Yesterday I hit Repack, my namesake road. The approach is fire road, but much of it might as well be singletrack because the useful line up the steep approaches is a foot wide and the road is all watermelon sized rocks that do not qualify as "gravel." I "cleaned" one of the approach climbs, but not the other, because they are challenging for anyone. Maybe one rider in ten cleans the tough one. On a "fire road."

Riding in shorts on the XC bike, with no armor, I don't really attack Repack, but I got a little sideways a few times on the off-camber and I managed to scare myself. I can only assume that people who do not think fire roads are fun have never hit that one.


----------



## dm1333 (Jun 27, 2010)

> Your extreme insecurity that stems from your 'bent love is duly noted.


And what exactly is it that makes you write any of the stuff you have written in this thread?


----------



## Wild Wassa (Jun 4, 2009)

ep-gnar said:


> What is a fire road anyway? ...


Perhaps something that looks like these two tracks?

Redgrounds Fire Trail with smoke ... the Northern Budawang Ranges.










... at sunrise the following morning I found the reason for the smoke. Burnt ground and lingering smoke on the Alum Mountain Fire Trail, the ash was still fragile. The edge of a dismal swamp, the Northern Budawang Ranges. Budawang Wilderness.










I used to be a volunteer rural fire fighter. There was a saying about fire trails, "It is not a fire trail if you can't turn the appliance around ... it is a death trap."

We used to make our own fire trails in the paddocks when putting out grass fires.










In Australia, many of the fire trails in the National Parks, in State Forests and on other Crown Lands were once (or still are) the unformed roads of the Travelling Stock Route network.

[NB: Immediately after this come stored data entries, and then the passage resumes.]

/-! ### Events of the matrix and optical engines -/

/-- R274, R278, R280, R282, R285 to R289, R411: an MMA or BMMA whose operands are there writes, for every m and n, the element that
its type pair's sum of the K products gives over the old word (or −0), and no other byte; it leaves the queue, adds its flag and,
with cmode 2, empties its tiles. The commands act on their tile, block or flag and wait for an empty tile; four ganged entries that
agree start together with the supplier's B. R82, R83, R90 to R92: what an element of each type is worth, the exact product of two, and
the rounding of a sum of products and the old word. -/
def Obligations.MatrixEvents : Prop :=
  (∀ (s : State) (x : Mma) (rest : List (Entry MEntry)),
    let g := s.ev.core
    let z := s.beginM g
    let kk := 1024 / max (elemBits x.aty) (elemBits x.bty)
    let a := z.operandBits g x.a
    let b := z.operandBits g x.b
    let elem (d : BitVec 32768) (w i : Nat) : Nat := d.toNat / 2 ^ (w * i) % 2 ^ w
    let product (m n k : Nat) : Machine.Num :=
      let p := elem a (elemBits x.aty) (m * kk + k)
      let q := elem b (elemBits x.bty) (if x.btr then k * 32 + n else n * kk + k)
      if x.binary then ofInt (if x.scl then 1 - 2 * (((p + q) % 2 : Nat) : Int) else ((p * q : Nat) : Int)) else mmaProduct x.aty x.bty p q 127 127
    (s.core g).heldStrands.contains .m = false → (s.core g).mq = .work (.mma x) :: rest → x.gang = none → x.scales = none → (x.scl = true → x.binary = true) → x.tsm = false →
    (s.core g).mwin = {} → (s.core g).flagRank < 2 → (s.core g).strandM.status ≠ .ended → (s.core g).strandO.status ≠ .ended →
    (s.core g).operandFull x.a = true → (s.core g).operandFull x.b = true → x.flag ≠ 63 →
    z.readOperand g x.a (4 * kk * elemBits x.aty) = (z, none) → z.readOperand g x.b (4 * kk * elemBits x.bty) = (z, none) →
    (x.cmode ≠ 1 → ∀ i, i < 1024 → s.poisoned (accAt g (x.c + i)) = false) → x.c + 1024 ≤ 786432 → g < 768 →
    ∃ t, exec .matrixEntryPerform s = .next t ∧ (t.core g).mq = rest ∧ (t.core g).getF x.flag = (s.core g).getF x.flag + 1 ∧
      (∀ m n, m < 32 → n < 32 → t.acc g (x.c + 32 * m + n) = mmaElement x.aty x.bty ((List.range kk).map (product m n))
        (if x.cmode = 1 then 0x80000000 else s.acc g (x.c + 32 * m + n))) ∧
      (∀ p, (∀ i, i < 4096 → memKey p ≠ accAt g x.c + i) → t.byte p = s.byte p) ∧
      (∀ i, x.a = .tile i → ((t.core g).tile i).full = decide (x.cmode ≠ 2)) ∧ (t.core g).getM = (s.core g).getM) ∧
  (∀ (s : State) (e : MEntry) (rest : List (Entry MEntry)),
    let g := s.ev.core
    let c := s.core g
    c.heldStrands.contains .m = false → c.mq = .work e :: rest → c.mwin = {} → c.flagRank < 2 → c.strandM.status ≠ .ended → c.strandO.status ≠ .ended → s.poison = [] → g < 768 →
    let ran (f : State → Prop) : Prop := ∃ t, exec .mCommandPerform s = .next t ∧ (t.core g).mq = rest ∧ f t
    let added (t : State) (f : Nat) : Prop := f ≠ 63 → (t.core g).getF f = c.getF f + 1
    let waits : Prop := ∃ t, exec .mCommandPerform s = .next t ∧ t.core g = c ∧ SameOthers g s t ∧ SameOutside s t
    (∀ i f, e = .mtz i f → ((c.tile i).full = true → waits) ∧
      ((c.tile i).full = false → ran (fun t => (t.core g).tile i = { full := true, data := 0, poison := [] } ∧ added t f ∧ SameMemory s t))) ∧
    (∀ a n f pc, e = .maccz a n f pc → a + 32 * (n + 1) ≤ 786432 → ran (fun t => added t f ∧ (∀ i, i < 32 * (n + 1) → t.acc g (a + i) = 0) ∧
      ∀ p, (∀ i, i < 128 * (n + 1) → memKey p ≠ accAt g a + i) → t.byte p = s.byte p)) ∧
    (∀ i a ty z f pc, e = .mtacc i a ty z f pc → ty ≤ 4 → a + 1024 ≤ 786432 → (c.tile i).full = false → ran (fun t => added t f ∧ ((t.core g).tile i).full = true ∧
      (∀ m n, m < 32 → n < 32 → ((t.core g).tile i).data.toNat / 2 ^ (1024 * m + elemBits ty * n) % 2 ^ elemBits ty =
        streamConvert 0 ty none (s.acc g (a + 32 * m + n)).toNat % 2 ^ elemBits ty) ∧
      (∀ j, j < 1024 → t.acc g (a + j) = if z then 0 else s.acc g (a + j)))) ∧
    (∀ i, e = .msetf i → (c.tile i).full = true → waits) ∧
    (∀ i, e = .msetf i → (c.tile i).full = false → ran (fun t => (t.core g).tile i = { c.tile i with full := true } ∧ SameMemory s t)) ∧
    (∀ i, e = .mtrel i → ran (fun t => (t.core g).tile i = { c.tile i with full := false } ∧ SameMemory s t)) ∧
    (∀ f v, e = .mfladd f v → f ≠ 63 → ran (fun t => (t.core g).getF f = c.getF f + v ∧ SameMemory s t)) ∧
    (∀ ga gb n, e = .mscq ga gb n → n ≤ c.scales.length → ran (fun t => (t.core g).scales = c.scales.drop n ∧ (t.core g).geoA = ga ∧ (t.core g).geoB = gb)) ∧
    (∀ ga gb n, e = .mscq ga gb n → c.scales.length < n → waits)) ∧
  (∀ (s : State) (gs : List (Nat × Mma)) (sg : Nat) (sx : Mma),
    let z := (quadOf s.ev.core).foldl State.beginM s
    (quadOf s.ev.core).filterMap (fun g => ((z.core g).gangHead).map (fun x => (g, x))) = gs → gs.length = 4 →
    (∀ e ∈ gs, e.2.started = none ∧ e.2.counter = sx.counter ∧ e.2.scl = false ∧ (z.core e.1).gangReady e.2 = true ∧
      (z.core e.1).heldStrands.contains .m = false ∧ (∀ k ∈ (z.core e.1).task, k.stopped = false)) →
    gs.find? (fun e => (z.core e.1).suppliesB e.2) = some (sg, sx) → z.readOperand sg sx.b sx.bBytes = (z, none) →
    ((∀ e ∈ gs, sx.agrees e.2 = true) → (∀ e ∈ gs, e.2.scales = none) → ∃ t, exec .gangEntryStart s = .next t ∧
      (∀ e ∈ gs, ∃ y, (t.core e.1).mHead = some (.mma y) ∧ y.started = some (z.operandBits sg sx.b) ∧ y.a = e.2.a ∧ y.c = e.2.c ∧ y.cmode = e.2.cmode ∧
        (t.core e.1).mq.tail = (z.core e.1).mq.tail) ∧ SameMemory z t) ∧
     ((∃ e ∈ gs, sx.agrees e.2 = false) → exec .gangEntryStart s =
        .next (gs.foldl (fun s e => s.taskFault e.1 .m false 0x0D e.2.pc 0 (BitVec.ofNat 64 e.2.counter)) z))) ∧
  (∀ (s : State) (x : Mma),
    let g := s.ev.core
    (s.core g).gangHead = some x →
    (∀ k, (s.core g).task = some k → k.stopped = false → s.partnerLost g = true → 65536 ≤ (s.core g).gangStall →
      exec .gangPartnerTimeout s = .next (s.taskFault g .m false 0x0D x.pc 0 (BitVec.ofNat 64 x.counter))) ∧
    (s.partnerLost g = false ∨ (s.core g).gangStall < 65536 → exec .gangPartnerTimeout s = .next s)) ∧
  (∀ (aty bty : Nat) (products : List Machine.Num) (c : BitVec 32),
    let ts := products ++ [readFloat fp32 false c.toNat]
    let r := mmaElement aty bty products c
    let rounded (v : ℚ) : Prop := (v = 0 → r = 0) ∧ (v ≠ 0 → ∃ x, fp32.rounds 0 false (decide (v < 0)) |v| x ∧ r = BitVec.ofNat 32 x.1)
    let nan : Prop := (∃ t ∈ ts, t.isNan = true) ∨ (.inf false ∈ ts ∧ .inf true ∈ ts)
    (nan → r = 0x7FC00000) ∧ (¬nan → .inf false ∈ ts → r = 0x7F800000) ∧ (¬nan → .inf true ∈ ts → r = 0xFF800000) ∧
    ((∀ t ∈ ts, t.isZero = true) → r = if ts.all Machine.Num.isNeg then 0x80000000 else 0) ∧
    ((∀ t ∈ ts, ∃ n m e, t = .fin n m e) → (∃ t ∈ ts, t.isZero = false) →
      (aty = 10 → bty = 10 → rounded (ts.map Machine.Num.val).sum) ∧
      (∀ top : Int, aty ≠ 10 ∨ bty ≠ 10 → (∃ t ∈ ts, (2 : ℚ) ^ top ≤ |t.val|) → (∀ t ∈ ts, |t.val| < (2 : ℚ) ^ (top + 1)) →
        let q : ℚ := (2 : ℚ) ^ (top - 63)
        rounded ((ts.map (fun t => if t.val < 0 then -(((⌊-t.val / q⌋ : Int) : ℚ) * q) else ((⌊t.val / q⌋ : Int) : ℚ) * q)).sum)))) ∧
  (∀ (t x : Nat),
    let w := elemBits t
    let v := (readNum t false x).val
    (t ≤ 4 → readNum t false x = readFloat (fmtOf t) false (x % 2 ^ w)) ∧ (t ∈ [5, 6, 7, 9] → v = signedOf w (x % 2 ^ w)) ∧
    (t = 8 ∨ t = 14 → v = (x % 256 : Nat)) ∧ (t = 11 → v = if x % 64 = 32 then -31 else signedOf 6 (x % 64)) ∧ (t = 12 → v = (x % 2 : Nat)) ∧
    (t = 10 → v = if x % 32 = 0 then 0 else
      (if x / 32 % 2 = 1 then -1 else 1) * (([4194304, 4987896, 5931642, 7053950].getD (x % 4) 0 : Nat) : ℚ) * (2 : ℚ) ^ (((x % 32 / 4 : Nat) : Int) - 26))) ∧
  (∀ (aty bty a b ga gb : Nat),
    let r := mmaProduct aty bty a b ga gb
    let x := readNum aty false a
    let y := readNum bty false b
    let sc : ℚ := (2 : ℚ) ^ ((ga : Int) - 127) * (2 : ℚ) ^ ((gb : Int) - 127)
    (aty = 10 → bty = 10 → (r.isNeg = true ↔ a / 32 % 2 ≠ b / 32 % 2) ∧
      |r.val| = if a % 32 = 0 ∨ b % 32 = 0 then 0 else
        (([4194304, 4987896, 5931642, 7053950].getD ((a % 32 + b % 32) % 4) 0 : Nat) : ℚ) * (2 : ℚ) ^ ((((a % 32 + b % 32) / 4 : Nat) : Int) - 30) * sc) ∧
    (aty ≠ 10 ∨ bty ≠ 10 →
      (∀ n m e k l f, x = .fin n m e → y = .fin k l f → (∃ i h, r = .fin (n != k) i h) ∧ r.val = x.val * y.val * sc) ∧
      (x.isNan = true ∨ y.isNan = true → r.isNan = true) ∧
      (∀ n k, x = .inf n → y = .inf k → r = .inf (n != k)) ∧
      (∀ n k l f, (x = .inf n ∧ y = .fin k l f) ∨ (y = .inf n ∧ x = .fin k l f) → if l = 0 then r.isNan = true else r = .inf (n != k))))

The only thing wrong with some of the fire trails in National Parks (but particularly in the Kanangra-Boyd Wilderness) is, bikes can be denied access and National Parks pollutes the only access to a wilderness or kills the spirit of entering a wilderness with their overly paranoid signs. Next three photographs, are in the Kanangra-Boyd Wilderness, in the Southern Blue Mountains.



















Honestly, only 60 kilometres of dirt (each way) and there is a sign like that? .. on one of the best and smoothest tracks in this country. As bike riders, imagine if we ever had to fix a puncture while alone, forgot the tonic water for our gins during our midday mechanical or were late for our post-ride stress debriefings ... in the presence of National Parks.

The main thing wrong with fire trails, is that overly-paranoid and patronising public servants, who obviously care more about our lives than we do, impact on my overall enjoyment of visiting *their* dumbed-down wild places ... I've almost forgotten what it is like to live in a world where I'm not expected to be a stupid person.

The "4* CREEK CROSSINGS*" by the way, were all 2-3 metre long concrete fords, with 1" deep water on only one of the fords. I must admit, I did feel cheated.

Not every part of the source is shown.